In a layered and detailed study Carl Bell uncovers how wildly unlikely these birthdays are. Not only are the days suspicious, the months are too, and then there is the red hot flag that the counties with the oddest birthday patterns are usually Biden supporters. And furthermore, they are counties that differed the most from their past voting behaviour and also counties with higher votes for third parties too (like the libertarians). It’s almost like fake voters wanted Joe Biden to win, but not win by too much, so they had to add in some votes for “others” as well.
The “birthday” tool could not only to be used to spot suspicious counties in the first place, it was so detailed it could give an estimate of what votes might have been if those outlier counties had had a more normal distribution.
As usual, when they take out the fakes, Trump won.
This looks like something that would be useful in a court of law. “Beyond reasonable doubt”.
It’s a sign of the caliber of the Trump supporters, and another weapon in the game. Studies like this motivate the good guys and must surely make some people more nervous.
Lawyers will be watching.
These suspicious birthdays also matter significantly for election outcomes. While there are suspicious counties that vote Republican overall, in general more suspicious birthdays in a county are strongly associated with a larger Biden vote share, and a higher Biden vote share relative to all Democrat presidential candidates since 2000. More suspicious birthdays are also associated with a higher vote share for Jorgensen relative to Trump (consistent with a fraud scheme aiming to get Biden high but not “too high”, while simultaneously giving as few votes to Trump as possible).
Finally, we quantify the magnitude of how this potential fraud may have impacted the election. Even a small reduction in the amount of suspicious birthdays (to the 98th percentile of the conservative distribution) would be predicted to have resulted in Trump winning the state by 71,500 votes. This suggests that whatever is driving the anomalous patterns in birthdays is sufficiently important to affect the statewide election result.
h/t Scott of the Pacific.
By Carl Bell at Revolver
We construct a new metric of potential voter fraud using suspicious distributions of birthdays in Pennsylvania voter registration data. The basic idea is that people picking fake birthdays will make predictable non-random choices, like picking round numbers for days of the month, and not knowing what true birth month distributions look like.
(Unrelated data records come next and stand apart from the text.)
/-- An ACIR step's window has closed: the record, and the next window or the end of the series (R247). -/
def acirStepClose (g : Nat) (s : Device) : Device :=
  let s := (acirRecord 0 g s).modEng g fun e => { e with acirDone := e.acirDone + 1 }
  match curStep s g with
  | none => s
  | some r =>
    if r.p3 % 256 ≤ (s.ch g).eng.acirDone then s.modEng g fun e => { e with acirEnd := 1 }
    else
      let gap := r.p3 / 256 % 256
      if gap = 0 then s
      else s.modEng g fun e => { e with acirDue := some ((s.ch g).acir.closePt + gap * 2 ^ 32) }

/-- Windows of a step with GAP 0 are requested at the previous close, and then held (R247). -/
def acirRequestAtClose (g : Nat) (s : Device) : Device :=
  match curStep s g with
  | some r =>
    if !(s.die (g / 8)).link.upSilent && (s.ch g).acir.par.step && decide (r.typ = 9 ∧ r.p3 / 256 % 256 = 0 ∧ (s.ch g).eng.acirDone + 1 < r.p3 % 256) then
      acirRequest (stepAcirPar r (slotOf s g)) g s
    else s
  | none => s

/-- The lead-out begins (R165). -/
def acirLeadOut (g : Nat) (s : Device) : Device := (s.modAcir g fun a => { a with envTgt := 0 }).cset g ACIR_STAT_STATE 3

/-- The window closes at the clock of its point (R57): results, energies, then the held request's lead-in where the lease covers
the demand, or the lead-out, the request's point a cycle on (R165, R167, R168); a die that holds over starts no window, and
keeps the request (R440). -/
def acirClose (g : Nat) (s : Device) : Device :=
  if acirState s g ≠ 2 ∨ ptOf s (g / 8) < (s.ch g).acir.closePt then s
  else
    let own := (s.ch g).acir.par.step
    let s := acirFinish g (acirRequestAtClose g s)
    let s := if own then acirStepClose g s else s
    let pt := (s.ch g).acir.closePt
    match (s.ch g).acir.held with
    | none => acirLeadOut g s
    | some p =>
      if (s.die (g / 8)).link.upSilent then acirLeadOut g (s.modAcir g fun a => { a with moves := 0, leadPt := pt + 2 ^ 32 })
      else if leaseCovers s g (demandOf s g) then acirBegin p pt g (dropHeld g s)
      else acirLeadOut g (acirMove pt g (s.modAcir g fun a => { a with moves := 0 }))

/-- The envelope has reached zero (R165); a request still held goes on to its own lead-in point (R168, R440). -/
def acirEnvelopeZero (g : Nat) (s : Device) : Device :=
  if acirState s g = 3 ∧ (s.ch g).acir.env = 0 then
    match (s.ch g).acir.held with
    | none => acirIdle g s
    | some p => dropHeld g ((acirIdle g s).modAcir g fun a => { a with par := p })
  else s

/-- A write of ACIR_CTL: the fields are stored, START requests a window, ABORT aborts (R166, R184). -/
def acirCtlWrite (g : Nat) (data : Word) (s : Device) : Device :=
  let s := s.setReg (chAddr g 0x50) (acirCtlStored data)
  let s := if ACIR_CTL_START.get data = 1 then acirRequest (hostAcirPar s g) g s else s
  if ACIR_CTL_ABORT.get data = 1 then acirAbort 3 g s else s

/-- A write of ACIR_CLR with its key: the quadrants clear at the next boundary (R179). -/
def acirClrWrite (g : Nat) (data : Word) (s : Device) : Device :=
  if ACIR_CLR.get data = 1 ∧ ACIR_CLR_KEY.get data = 0xC3 then s.modDue g fun x => { x with acirClr := true } else s

/-- The due clear of the quadrant energies (R179). -/
def acirBoundary (g : Nat) (s : Device) : Device :=
  if (s.ch g).due.acirClr then
    acirPublish g ((s.modAcir g fun a => { a with ep := [0, 0, 0, 0], eq := [0, 0, 0, 0] }).modDue g fun x =>
      { x with acirClr := false })
  else s

/-! Commands. -/

/-- ACIR_START: a write of ACIR_CTL. -/
def execAcirStart (g : Ch) (data : Word) (s : State) : Host.Outcome State Fault Refusal :=
  onDie (g.val / 8) s (acirCtlWrite g data)
/-- ACIR_ABORT_CMD. -/
def execAcirAbortCmd (g : Ch) (s : State) : Host.Outcome State Fault Refusal := onDie (g.val / 8) s (acirAbort 3 g)
/-- ACIR_ENVELOPE_ZERO. -/
def execAcirEnvelopeZero (g : Ch) (s : State) : Host.Outcome State Fault Refusal :=
  onDie (g.val / 8) s (acirEnvelopeZero g)
/-- ACIR_WINDOW_ABORT. -/
def execAcirWindowAbort (g : Ch) (code : Nat) (s : State) : Host.Outcome State Fault Refusal :=
  onDie (g.val / 8) s (acirAbort code g)
/-- ACIR_CLR. -/
def execAcirClr (g : Ch) (data : Word) (s : State) : Host.Outcome State Fault Refusal :=
  onDie (g.val / 8) s (acirClrWrite g data)

end Sys2Proof.Machine
end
Under this metric, a number of counties in Pennsylvania have extremely unlikely distributions of voter birthdays. Seven counties representing almost 1.4 million votes total (Northumberland, Delaware, Montgomery, Lawrence, Dauphin, LeHigh, and Luzerne) have suspicious birthdays above the 99.5th percentile of plausible distributions, even when using conservative assumptions about what these distributions should look like.